## [Work order]
Each of the records that follow needs an exact reproduction.

(Data extracted from a collection)
Start of Block
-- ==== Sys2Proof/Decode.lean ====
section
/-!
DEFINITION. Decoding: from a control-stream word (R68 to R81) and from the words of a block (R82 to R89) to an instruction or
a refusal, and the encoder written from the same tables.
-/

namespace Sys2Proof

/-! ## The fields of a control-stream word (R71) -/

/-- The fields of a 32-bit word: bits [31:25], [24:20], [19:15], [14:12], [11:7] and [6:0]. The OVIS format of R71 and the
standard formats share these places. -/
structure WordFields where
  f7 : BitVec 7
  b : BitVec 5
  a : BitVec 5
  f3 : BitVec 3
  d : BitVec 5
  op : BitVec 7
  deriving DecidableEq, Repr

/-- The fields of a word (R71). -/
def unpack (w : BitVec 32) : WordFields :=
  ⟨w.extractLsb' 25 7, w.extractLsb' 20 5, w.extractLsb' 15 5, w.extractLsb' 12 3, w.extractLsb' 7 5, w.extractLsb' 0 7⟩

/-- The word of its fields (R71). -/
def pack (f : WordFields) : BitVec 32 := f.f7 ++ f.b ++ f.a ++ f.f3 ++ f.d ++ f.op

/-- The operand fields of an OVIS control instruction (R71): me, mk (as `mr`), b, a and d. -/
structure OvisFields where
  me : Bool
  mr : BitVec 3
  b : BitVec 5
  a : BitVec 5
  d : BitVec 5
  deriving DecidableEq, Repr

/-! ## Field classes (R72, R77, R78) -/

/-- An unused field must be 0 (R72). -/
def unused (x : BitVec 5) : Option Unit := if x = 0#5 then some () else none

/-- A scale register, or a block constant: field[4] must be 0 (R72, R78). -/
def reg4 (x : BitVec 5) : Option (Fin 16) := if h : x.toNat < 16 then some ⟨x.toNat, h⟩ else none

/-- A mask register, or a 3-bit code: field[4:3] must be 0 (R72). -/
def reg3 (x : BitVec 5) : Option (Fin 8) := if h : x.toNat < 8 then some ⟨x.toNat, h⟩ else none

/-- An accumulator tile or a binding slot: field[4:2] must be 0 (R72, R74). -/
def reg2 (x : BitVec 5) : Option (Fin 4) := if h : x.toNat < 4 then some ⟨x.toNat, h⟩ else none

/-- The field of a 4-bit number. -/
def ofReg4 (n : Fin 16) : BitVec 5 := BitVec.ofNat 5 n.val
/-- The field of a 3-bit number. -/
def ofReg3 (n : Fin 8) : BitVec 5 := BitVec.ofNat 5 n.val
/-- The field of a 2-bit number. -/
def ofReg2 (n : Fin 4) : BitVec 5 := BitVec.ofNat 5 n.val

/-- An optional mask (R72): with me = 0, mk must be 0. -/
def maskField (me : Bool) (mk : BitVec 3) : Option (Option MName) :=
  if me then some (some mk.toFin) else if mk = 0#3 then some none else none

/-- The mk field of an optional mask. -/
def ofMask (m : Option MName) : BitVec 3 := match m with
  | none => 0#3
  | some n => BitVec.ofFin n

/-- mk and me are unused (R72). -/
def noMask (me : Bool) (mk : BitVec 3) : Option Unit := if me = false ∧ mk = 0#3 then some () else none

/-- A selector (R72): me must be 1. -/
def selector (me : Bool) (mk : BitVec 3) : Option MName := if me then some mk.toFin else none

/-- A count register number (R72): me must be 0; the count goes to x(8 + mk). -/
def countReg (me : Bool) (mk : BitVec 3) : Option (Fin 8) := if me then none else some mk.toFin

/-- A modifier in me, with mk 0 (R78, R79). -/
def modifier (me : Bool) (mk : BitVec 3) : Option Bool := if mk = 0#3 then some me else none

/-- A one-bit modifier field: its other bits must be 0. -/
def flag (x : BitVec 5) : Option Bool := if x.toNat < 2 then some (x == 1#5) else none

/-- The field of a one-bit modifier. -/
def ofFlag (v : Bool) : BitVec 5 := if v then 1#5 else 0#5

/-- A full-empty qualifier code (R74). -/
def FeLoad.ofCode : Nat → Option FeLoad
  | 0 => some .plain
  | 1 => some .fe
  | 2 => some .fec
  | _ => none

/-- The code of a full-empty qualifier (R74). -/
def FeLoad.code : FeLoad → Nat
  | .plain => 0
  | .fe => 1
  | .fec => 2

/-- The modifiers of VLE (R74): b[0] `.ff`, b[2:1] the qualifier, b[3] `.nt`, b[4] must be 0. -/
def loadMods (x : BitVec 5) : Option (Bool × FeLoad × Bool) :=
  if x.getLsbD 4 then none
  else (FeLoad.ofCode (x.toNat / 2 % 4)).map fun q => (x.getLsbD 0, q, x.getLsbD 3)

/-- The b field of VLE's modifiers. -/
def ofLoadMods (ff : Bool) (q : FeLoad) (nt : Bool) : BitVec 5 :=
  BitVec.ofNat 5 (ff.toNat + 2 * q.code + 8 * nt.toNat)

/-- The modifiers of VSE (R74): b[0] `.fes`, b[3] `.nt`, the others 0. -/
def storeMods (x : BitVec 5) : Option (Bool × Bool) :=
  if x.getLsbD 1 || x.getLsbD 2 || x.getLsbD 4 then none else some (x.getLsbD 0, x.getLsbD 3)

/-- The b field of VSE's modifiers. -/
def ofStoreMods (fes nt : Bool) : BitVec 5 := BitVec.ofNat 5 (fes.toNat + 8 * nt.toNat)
End of Block
## [Expected answer]
-- ==== Sys2Proof/Decode.lean ====
section
/-!
DEFINITION. Decoding: from a control-stream word (R68 to R81) and from the words of a block (R82 to R89) to an instruction or
a refusal, and the encoder written from the same tables.
-/

namespace Sys2Proof

/-! ## The fields of a control-stream word (R71) -/

/-- The fields of a 32-bit word: bits [31:25], [24:20], [19:15], [14:12], [11:7] and [6:0]. The OVIS format of R71 and the
standard formats share these places. -/
structure WordFields where
  f7 : BitVec 7
  b : BitVec 5
  a : BitVec 5
  f3 : BitVec 3
  d : BitVec 5
  op : BitVec 7
  deriving DecidableEq, Repr

/-- The fields of a word (R71). -/
def unpack (w : BitVec 32) : WordFields :=
  ⟨w.extractLsb' 25 7, w.extractLsb' 20 5, w.extractLsb' 15 5, w.extractLsb' 12 3, w.extractLsb' 7 5, w.extractLsb' 0 7⟩

/-- The word of its fields (R71). -/
def pack (f : WordFields) : BitVec 32 := f.f7 ++ f.b ++ f.a ++ f.f3 ++ f.d ++ f.op

/-- The operand fields of an OVIS control instruction (R71): me, mk (as `mr`), b, a and d. -/
structure OvisFields where
  me : Bool
  mr : BitVec 3
  b : BitVec 5
  a : BitVec 5
  d : BitVec 5
  deriving DecidableEq, Repr

/-! ## Field classes (R72, R77, R78) -/

/-- An unused field must be 0 (R72). -/
def unused (x : BitVec 5) : Option Unit := if x = 0#5 then some () else none

/-- A scale register, or a block constant: field[4] must be 0 (R72, R78). -/
def reg4 (x : BitVec 5) : Option (Fin 16) := if h : x.toNat < 16 then some ⟨x.toNat, h⟩ else none

/-- A mask register, or a 3-bit code: field[4:3] must be 0 (R72). -/
def reg3 (x : BitVec 5) : Option (Fin 8) := if h : x.toNat < 8 then some ⟨x.toNat, h⟩ else none

/-- An accumulator tile or a binding slot: field[4:2] must be 0 (R72, R74). -/
def reg2 (x : BitVec 5) : Option (Fin 4) := if h : x.toNat < 4 then some ⟨x.toNat, h⟩ else none

/-- The field of a 4-bit number. -/
def ofReg4 (n : Fin 16) : BitVec 5 := BitVec.ofNat 5 n.val
/-- The field of a 3-bit number. -/
def ofReg3 (n : Fin 8) : BitVec 5 := BitVec.ofNat 5 n.val
/-- The field of a 2-bit number. -/
def ofReg2 (n : Fin 4) : BitVec 5 := BitVec.ofNat 5 n.val

/-- An optional mask (R72): with me = 0, mk must be 0. -/
def maskField (me : Bool) (mk : BitVec 3) : Option (Option MName) :=
  if me then some (some mk.toFin) else if mk = 0#3 then some none else none

/-- The mk field of an optional mask. -/
def ofMask (m : Option MName) : BitVec 3 := match m with
  | none => 0#3
  | some n => BitVec.ofFin n

/-- mk and me are unused (R72). -/
def noMask (me : Bool) (mk : BitVec 3) : Option Unit := if me = false ∧ mk = 0#3 then some () else none

/-- A selector (R72): me must be 1. -/
def selector (me : Bool) (mk : BitVec 3) : Option MName := if me then some mk.toFin else none

/-- A count register number (R72): me must be 0; the count goes to x(8 + mk). -/
def countReg (me : Bool) (mk : BitVec 3) : Option (Fin 8) := if me then none else some mk.toFin

/-- A modifier in me, with mk 0 (R78, R79). -/
def modifier (me : Bool) (mk : BitVec 3) : Option Bool := if mk = 0#3 then some me else none

/-- A one-bit modifier field: its other bits must be 0. -/
def flag (x : BitVec 5) : Option Bool := if x.toNat < 2 then some (x == 1#5) else none

/-- The field of a one-bit modifier. -/
def ofFlag (v : Bool) : BitVec 5 := if v then 1#5 else 0#5

/-- A full-empty qualifier code (R74). -/
def FeLoad.ofCode : Nat → Option FeLoad
  | 0 => some .plain
  | 1 => some .fe
  | 2 => some .fec
  | _ => none

/-- The code of a full-empty qualifier (R74). -/
def FeLoad.code : FeLoad → Nat
  | .plain => 0
  | .fe => 1
  | .fec => 2

/-- The modifiers of VLE (R74): b[0] `.ff`, b[2:1] the qualifier, b[3] `.nt`, b[4] must be 0. -/
def loadMods (x : BitVec 5) : Option (Bool × FeLoad × Bool) :=
  if x.getLsbD 4 then none
  else (FeLoad.ofCode (x.toNat / 2 % 4)).map fun q => (x.getLsbD 0, q, x.getLsbD 3)

/-- The b field of VLE's modifiers. -/
def ofLoadMods (ff : Bool) (q : FeLoad) (nt : Bool) : BitVec 5 :=
  BitVec.ofNat 5 (ff.toNat + 2 * q.code + 8 * nt.toNat)

/-- The modifiers of VSE (R74): b[0] `.fes`, b[3] `.nt`, the others 0. -/
def storeMods (x : BitVec 5) : Option (Bool × Bool) :=
  if x.getLsbD 1 || x.getLsbD 2 || x.getLsbD 4 then none else some (x.getLsbD 0, x.getLsbD 3)

/-- The b field of VSE's modifiers. -/
def ofStoreMods (fes nt : Bool) : BitVec 5 := BitVec.ofNat 5 (fes.toNat + 8 * nt.toNat)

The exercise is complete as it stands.